• [Source data]
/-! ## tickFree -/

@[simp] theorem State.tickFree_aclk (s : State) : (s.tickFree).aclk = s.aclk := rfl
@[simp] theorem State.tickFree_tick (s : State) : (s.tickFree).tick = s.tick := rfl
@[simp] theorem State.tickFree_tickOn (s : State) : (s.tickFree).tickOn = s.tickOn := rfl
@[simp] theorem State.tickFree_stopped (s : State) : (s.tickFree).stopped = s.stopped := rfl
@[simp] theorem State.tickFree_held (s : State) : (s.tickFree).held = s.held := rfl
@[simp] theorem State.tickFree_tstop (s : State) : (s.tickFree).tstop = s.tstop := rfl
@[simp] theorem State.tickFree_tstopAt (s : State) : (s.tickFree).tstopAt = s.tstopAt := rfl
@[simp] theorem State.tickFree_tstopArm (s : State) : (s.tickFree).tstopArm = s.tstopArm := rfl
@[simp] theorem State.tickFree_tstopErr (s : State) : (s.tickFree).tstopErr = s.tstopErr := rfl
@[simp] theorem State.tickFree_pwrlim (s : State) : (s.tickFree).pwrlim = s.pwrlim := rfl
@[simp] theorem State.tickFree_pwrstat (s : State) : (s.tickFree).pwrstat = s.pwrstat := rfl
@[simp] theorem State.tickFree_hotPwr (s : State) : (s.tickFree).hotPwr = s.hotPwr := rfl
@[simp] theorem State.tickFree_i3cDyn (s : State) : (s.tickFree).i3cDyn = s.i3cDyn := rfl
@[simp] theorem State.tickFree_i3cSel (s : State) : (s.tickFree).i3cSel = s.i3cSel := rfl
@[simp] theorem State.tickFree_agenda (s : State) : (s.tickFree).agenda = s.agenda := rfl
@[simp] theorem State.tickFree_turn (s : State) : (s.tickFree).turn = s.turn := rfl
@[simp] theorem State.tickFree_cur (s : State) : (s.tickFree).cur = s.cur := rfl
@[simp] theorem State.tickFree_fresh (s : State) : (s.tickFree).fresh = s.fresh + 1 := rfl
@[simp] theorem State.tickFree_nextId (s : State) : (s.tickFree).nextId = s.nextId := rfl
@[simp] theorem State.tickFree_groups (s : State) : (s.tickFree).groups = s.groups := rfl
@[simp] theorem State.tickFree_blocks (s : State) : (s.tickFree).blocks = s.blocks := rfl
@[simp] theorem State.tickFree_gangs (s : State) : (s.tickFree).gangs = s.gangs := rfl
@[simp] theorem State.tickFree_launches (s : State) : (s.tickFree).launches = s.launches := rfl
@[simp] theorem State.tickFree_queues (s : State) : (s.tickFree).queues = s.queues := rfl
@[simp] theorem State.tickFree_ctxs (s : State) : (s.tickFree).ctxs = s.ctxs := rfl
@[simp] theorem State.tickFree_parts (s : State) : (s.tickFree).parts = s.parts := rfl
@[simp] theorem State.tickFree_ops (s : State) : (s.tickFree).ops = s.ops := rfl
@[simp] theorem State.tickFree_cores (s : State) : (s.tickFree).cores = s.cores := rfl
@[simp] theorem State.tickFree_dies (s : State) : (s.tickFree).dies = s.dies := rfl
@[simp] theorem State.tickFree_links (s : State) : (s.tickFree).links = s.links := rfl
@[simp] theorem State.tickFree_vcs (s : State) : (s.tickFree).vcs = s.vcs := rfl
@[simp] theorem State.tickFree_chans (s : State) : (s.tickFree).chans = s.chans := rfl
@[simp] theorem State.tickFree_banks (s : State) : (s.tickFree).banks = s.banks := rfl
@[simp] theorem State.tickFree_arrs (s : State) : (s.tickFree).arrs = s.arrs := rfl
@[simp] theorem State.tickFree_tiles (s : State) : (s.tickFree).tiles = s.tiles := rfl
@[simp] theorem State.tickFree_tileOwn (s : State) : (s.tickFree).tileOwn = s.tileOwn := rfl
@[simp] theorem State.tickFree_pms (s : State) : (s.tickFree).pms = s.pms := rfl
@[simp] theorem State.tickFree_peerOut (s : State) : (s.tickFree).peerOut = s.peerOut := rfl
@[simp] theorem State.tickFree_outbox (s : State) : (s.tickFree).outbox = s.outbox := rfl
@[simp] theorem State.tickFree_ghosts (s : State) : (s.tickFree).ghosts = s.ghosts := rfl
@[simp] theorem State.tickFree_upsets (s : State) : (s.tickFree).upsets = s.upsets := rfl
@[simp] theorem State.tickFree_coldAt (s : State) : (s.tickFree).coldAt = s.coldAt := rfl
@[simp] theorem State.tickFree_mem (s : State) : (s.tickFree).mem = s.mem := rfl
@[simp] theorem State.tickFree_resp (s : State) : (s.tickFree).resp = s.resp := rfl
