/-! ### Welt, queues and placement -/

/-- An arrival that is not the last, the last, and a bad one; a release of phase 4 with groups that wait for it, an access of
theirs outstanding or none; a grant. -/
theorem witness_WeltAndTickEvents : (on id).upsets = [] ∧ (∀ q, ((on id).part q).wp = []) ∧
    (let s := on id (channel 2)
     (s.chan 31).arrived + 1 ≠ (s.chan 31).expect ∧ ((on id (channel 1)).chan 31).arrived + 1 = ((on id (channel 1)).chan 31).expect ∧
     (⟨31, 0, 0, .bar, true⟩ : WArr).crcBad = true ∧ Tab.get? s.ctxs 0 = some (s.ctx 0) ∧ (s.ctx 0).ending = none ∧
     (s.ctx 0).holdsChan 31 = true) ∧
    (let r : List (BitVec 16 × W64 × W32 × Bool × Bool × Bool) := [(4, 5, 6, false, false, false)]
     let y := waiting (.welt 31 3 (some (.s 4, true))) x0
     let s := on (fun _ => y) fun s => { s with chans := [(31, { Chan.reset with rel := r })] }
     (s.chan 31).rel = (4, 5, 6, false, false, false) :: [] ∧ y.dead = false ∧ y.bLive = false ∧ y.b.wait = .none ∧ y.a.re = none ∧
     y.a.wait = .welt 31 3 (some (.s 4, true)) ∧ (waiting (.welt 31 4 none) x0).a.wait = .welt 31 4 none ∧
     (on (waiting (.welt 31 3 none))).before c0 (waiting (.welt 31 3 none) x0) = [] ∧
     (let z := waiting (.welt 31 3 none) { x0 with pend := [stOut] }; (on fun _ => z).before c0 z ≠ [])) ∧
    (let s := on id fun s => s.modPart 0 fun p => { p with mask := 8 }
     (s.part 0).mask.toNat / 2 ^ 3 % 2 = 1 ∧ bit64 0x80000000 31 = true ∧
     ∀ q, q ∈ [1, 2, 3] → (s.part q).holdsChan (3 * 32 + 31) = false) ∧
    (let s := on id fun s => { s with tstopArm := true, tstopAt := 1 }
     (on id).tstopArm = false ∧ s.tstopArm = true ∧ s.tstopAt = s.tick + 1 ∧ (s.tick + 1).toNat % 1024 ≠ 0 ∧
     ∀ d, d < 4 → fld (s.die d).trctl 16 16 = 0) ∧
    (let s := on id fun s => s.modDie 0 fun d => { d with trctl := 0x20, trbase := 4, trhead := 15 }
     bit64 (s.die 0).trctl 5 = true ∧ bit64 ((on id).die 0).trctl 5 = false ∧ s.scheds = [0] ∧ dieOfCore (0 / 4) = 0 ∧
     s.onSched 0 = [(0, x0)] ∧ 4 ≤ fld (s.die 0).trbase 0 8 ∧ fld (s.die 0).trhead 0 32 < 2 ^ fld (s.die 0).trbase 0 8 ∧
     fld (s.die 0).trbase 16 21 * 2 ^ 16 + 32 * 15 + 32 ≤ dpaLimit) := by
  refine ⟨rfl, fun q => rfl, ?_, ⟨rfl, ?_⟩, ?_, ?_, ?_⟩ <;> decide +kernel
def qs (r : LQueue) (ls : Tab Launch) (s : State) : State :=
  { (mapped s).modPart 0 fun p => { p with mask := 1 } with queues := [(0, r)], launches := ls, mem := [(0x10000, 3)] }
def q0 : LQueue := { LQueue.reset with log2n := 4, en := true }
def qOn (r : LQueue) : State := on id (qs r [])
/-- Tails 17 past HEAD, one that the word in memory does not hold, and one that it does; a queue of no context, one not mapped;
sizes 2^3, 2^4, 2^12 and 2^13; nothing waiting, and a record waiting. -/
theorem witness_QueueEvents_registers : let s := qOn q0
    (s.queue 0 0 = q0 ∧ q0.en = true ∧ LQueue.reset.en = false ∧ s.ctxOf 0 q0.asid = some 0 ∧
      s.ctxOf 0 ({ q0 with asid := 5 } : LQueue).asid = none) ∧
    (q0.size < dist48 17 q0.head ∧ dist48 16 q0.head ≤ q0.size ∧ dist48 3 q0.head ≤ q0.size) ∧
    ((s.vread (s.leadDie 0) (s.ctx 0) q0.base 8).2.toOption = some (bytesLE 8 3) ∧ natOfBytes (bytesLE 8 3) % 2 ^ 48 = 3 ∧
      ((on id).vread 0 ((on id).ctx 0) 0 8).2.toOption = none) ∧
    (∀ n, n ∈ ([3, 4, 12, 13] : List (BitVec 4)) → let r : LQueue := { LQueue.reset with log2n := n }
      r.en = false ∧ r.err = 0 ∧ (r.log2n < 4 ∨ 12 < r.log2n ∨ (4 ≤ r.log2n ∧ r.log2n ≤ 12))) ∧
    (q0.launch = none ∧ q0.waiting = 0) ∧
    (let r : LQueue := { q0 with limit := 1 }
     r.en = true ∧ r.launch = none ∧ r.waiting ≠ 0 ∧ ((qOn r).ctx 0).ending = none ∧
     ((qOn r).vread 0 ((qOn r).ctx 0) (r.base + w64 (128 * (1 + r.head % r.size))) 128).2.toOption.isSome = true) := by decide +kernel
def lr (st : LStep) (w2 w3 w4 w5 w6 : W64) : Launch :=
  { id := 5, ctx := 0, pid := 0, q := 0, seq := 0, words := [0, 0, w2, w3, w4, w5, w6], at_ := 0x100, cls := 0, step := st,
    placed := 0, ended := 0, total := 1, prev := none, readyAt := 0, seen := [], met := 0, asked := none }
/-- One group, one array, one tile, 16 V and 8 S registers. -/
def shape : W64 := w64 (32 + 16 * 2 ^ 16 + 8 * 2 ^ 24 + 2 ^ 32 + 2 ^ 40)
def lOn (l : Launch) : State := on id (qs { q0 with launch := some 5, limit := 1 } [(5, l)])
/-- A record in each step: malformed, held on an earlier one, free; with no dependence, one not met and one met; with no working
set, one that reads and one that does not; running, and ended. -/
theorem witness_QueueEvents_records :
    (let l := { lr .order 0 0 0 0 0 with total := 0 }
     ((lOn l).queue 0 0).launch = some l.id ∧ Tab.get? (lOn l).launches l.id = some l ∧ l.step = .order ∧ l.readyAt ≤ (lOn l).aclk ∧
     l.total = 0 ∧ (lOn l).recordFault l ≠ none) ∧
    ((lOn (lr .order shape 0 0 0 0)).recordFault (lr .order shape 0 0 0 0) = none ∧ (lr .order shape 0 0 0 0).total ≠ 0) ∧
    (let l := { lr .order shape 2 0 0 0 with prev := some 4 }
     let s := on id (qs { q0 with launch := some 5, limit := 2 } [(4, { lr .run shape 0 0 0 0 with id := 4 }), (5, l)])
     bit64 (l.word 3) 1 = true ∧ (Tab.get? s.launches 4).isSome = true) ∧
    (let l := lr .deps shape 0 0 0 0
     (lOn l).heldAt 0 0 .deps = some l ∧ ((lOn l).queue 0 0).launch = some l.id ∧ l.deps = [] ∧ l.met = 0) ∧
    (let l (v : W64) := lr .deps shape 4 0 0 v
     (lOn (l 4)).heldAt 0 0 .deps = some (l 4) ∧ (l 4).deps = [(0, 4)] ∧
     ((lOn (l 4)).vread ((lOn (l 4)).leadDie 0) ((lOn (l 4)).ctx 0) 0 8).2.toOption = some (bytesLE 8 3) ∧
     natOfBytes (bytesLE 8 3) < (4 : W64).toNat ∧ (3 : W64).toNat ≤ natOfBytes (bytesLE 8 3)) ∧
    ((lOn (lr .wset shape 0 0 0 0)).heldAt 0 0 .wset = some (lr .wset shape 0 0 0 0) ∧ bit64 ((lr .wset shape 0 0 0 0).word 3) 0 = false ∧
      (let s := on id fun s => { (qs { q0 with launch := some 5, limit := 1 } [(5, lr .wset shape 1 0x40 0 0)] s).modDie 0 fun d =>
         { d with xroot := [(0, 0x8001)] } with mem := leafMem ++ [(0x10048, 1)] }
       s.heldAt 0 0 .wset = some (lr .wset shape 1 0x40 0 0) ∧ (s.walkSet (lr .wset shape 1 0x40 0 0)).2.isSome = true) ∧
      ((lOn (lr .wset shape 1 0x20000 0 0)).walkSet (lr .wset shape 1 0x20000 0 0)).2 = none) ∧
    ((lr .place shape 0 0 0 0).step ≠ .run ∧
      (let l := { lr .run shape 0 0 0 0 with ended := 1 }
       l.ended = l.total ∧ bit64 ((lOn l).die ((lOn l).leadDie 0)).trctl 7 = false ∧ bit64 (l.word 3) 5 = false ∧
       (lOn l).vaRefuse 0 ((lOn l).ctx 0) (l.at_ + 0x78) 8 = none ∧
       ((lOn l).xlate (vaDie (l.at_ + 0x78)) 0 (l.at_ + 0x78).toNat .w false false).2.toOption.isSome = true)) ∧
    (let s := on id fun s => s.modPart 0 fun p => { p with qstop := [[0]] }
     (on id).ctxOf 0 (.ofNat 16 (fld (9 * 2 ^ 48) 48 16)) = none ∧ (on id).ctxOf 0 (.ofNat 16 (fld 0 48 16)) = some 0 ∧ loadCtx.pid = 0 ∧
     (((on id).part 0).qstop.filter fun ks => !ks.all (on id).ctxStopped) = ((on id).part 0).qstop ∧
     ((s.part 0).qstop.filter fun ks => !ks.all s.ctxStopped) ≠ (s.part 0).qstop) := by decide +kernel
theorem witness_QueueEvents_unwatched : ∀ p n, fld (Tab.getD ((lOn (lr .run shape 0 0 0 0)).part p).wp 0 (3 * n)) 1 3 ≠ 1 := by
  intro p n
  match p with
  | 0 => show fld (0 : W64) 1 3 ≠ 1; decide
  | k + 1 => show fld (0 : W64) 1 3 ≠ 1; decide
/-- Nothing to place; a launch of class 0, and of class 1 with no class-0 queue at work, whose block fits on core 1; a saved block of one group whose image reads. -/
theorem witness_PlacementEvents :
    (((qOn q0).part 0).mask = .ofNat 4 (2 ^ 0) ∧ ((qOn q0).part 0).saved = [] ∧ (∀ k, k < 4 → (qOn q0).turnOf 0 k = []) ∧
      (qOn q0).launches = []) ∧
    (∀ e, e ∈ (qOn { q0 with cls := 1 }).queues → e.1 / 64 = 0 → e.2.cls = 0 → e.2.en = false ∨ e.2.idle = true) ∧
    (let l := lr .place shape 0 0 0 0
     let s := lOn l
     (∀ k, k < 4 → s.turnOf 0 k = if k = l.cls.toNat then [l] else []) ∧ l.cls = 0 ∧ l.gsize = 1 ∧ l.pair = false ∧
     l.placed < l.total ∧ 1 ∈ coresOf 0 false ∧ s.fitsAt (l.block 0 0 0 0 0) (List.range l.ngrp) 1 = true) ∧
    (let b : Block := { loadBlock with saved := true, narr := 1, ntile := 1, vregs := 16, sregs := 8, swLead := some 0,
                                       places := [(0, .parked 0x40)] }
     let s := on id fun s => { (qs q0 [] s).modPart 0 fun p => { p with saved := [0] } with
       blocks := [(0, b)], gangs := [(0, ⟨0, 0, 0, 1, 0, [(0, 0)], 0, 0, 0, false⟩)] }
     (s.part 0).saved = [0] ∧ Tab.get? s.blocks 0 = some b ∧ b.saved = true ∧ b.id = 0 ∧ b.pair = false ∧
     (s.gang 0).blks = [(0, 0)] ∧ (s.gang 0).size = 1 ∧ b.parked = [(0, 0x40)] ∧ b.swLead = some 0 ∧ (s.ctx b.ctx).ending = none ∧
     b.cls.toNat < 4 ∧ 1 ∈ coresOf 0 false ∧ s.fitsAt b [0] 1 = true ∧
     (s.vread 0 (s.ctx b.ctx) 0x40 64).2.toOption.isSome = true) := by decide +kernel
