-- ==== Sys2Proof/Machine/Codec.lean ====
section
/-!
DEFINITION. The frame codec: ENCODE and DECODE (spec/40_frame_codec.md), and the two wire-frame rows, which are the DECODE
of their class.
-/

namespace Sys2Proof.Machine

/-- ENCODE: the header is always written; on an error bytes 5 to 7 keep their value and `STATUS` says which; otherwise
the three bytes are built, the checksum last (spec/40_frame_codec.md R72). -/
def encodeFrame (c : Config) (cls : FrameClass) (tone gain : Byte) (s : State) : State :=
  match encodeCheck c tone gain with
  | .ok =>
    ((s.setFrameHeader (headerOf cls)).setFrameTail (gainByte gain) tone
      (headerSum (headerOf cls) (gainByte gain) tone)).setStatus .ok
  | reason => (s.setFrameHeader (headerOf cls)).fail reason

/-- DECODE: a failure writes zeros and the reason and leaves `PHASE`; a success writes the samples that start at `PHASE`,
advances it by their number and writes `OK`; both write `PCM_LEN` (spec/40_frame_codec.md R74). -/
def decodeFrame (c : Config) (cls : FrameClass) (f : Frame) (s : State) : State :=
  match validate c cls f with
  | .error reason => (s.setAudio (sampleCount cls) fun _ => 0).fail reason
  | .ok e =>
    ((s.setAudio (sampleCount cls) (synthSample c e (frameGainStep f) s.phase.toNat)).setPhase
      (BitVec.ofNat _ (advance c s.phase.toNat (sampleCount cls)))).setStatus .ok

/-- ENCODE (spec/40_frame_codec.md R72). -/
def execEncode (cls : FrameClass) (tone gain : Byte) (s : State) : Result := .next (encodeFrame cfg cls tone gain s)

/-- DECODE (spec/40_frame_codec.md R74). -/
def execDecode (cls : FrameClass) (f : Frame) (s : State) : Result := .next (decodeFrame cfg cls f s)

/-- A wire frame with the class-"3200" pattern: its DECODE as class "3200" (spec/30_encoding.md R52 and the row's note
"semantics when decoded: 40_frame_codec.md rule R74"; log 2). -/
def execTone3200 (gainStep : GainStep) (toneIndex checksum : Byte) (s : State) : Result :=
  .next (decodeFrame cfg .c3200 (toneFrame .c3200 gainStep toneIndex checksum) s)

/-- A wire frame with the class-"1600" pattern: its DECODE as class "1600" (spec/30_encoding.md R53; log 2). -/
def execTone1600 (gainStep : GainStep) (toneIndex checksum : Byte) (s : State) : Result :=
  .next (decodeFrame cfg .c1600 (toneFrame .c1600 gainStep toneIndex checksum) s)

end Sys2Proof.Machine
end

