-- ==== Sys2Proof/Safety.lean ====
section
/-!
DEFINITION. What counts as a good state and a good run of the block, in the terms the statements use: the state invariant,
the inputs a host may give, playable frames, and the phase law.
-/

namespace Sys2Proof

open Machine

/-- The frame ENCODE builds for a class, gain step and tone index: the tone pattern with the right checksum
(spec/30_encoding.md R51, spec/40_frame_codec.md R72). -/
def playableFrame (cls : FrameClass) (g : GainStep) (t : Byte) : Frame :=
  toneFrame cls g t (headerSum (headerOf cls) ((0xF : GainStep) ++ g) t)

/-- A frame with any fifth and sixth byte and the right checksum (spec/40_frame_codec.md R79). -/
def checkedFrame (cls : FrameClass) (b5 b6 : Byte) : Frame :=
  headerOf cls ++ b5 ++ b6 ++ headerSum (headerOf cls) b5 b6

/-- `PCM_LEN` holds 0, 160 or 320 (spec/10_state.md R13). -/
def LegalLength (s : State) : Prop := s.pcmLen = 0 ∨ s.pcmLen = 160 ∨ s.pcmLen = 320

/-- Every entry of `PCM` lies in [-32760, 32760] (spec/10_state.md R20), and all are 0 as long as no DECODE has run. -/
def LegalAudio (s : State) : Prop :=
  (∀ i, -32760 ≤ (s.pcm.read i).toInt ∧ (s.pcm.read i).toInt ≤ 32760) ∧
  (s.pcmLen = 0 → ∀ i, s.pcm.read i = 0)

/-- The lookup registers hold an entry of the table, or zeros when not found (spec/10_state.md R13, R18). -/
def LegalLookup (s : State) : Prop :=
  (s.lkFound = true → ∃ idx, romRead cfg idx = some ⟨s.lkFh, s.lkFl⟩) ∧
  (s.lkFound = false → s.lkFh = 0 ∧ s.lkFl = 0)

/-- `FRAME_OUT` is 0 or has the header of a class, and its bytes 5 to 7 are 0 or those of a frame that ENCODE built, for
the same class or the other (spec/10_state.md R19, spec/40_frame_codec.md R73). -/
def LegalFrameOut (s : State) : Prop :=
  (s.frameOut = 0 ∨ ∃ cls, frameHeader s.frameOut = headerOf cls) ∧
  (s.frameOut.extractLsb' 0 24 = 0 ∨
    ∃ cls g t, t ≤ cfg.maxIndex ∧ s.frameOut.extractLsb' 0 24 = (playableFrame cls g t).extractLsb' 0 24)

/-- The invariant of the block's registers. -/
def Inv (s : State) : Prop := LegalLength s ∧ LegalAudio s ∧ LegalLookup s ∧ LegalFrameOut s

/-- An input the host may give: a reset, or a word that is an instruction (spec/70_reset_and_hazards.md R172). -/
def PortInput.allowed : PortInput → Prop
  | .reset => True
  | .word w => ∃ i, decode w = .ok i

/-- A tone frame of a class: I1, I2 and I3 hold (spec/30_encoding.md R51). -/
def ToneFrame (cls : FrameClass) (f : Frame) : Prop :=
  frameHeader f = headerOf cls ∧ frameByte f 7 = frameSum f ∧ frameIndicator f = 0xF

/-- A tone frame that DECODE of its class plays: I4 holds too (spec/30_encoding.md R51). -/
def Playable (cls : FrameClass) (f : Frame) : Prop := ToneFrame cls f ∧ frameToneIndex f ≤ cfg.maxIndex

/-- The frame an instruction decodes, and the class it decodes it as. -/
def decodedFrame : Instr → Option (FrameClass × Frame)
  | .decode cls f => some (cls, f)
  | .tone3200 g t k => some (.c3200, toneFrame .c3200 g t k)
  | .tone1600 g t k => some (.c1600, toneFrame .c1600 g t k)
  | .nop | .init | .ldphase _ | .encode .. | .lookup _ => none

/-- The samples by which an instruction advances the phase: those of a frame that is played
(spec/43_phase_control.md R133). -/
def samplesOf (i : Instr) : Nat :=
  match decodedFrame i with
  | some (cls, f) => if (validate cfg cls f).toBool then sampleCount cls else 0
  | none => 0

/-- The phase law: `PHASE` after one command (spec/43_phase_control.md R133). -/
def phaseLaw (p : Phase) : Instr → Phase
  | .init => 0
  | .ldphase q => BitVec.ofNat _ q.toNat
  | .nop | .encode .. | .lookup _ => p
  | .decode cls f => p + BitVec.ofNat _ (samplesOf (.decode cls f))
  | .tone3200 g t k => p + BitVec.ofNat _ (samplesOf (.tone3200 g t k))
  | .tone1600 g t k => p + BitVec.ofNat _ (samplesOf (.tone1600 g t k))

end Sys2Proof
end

• [Assigned task]
Search the lines above for the string "zeros", then show every one that has it.

• [Response below]
/-- DECODE: a failure writes zeros and the reason and leaves `PHASE`; a success writes the samples that start at `PHASE`,
/-- The lookup registers hold an entry of the table, or zeros when not found (spec/10_state.md R13, R18). -/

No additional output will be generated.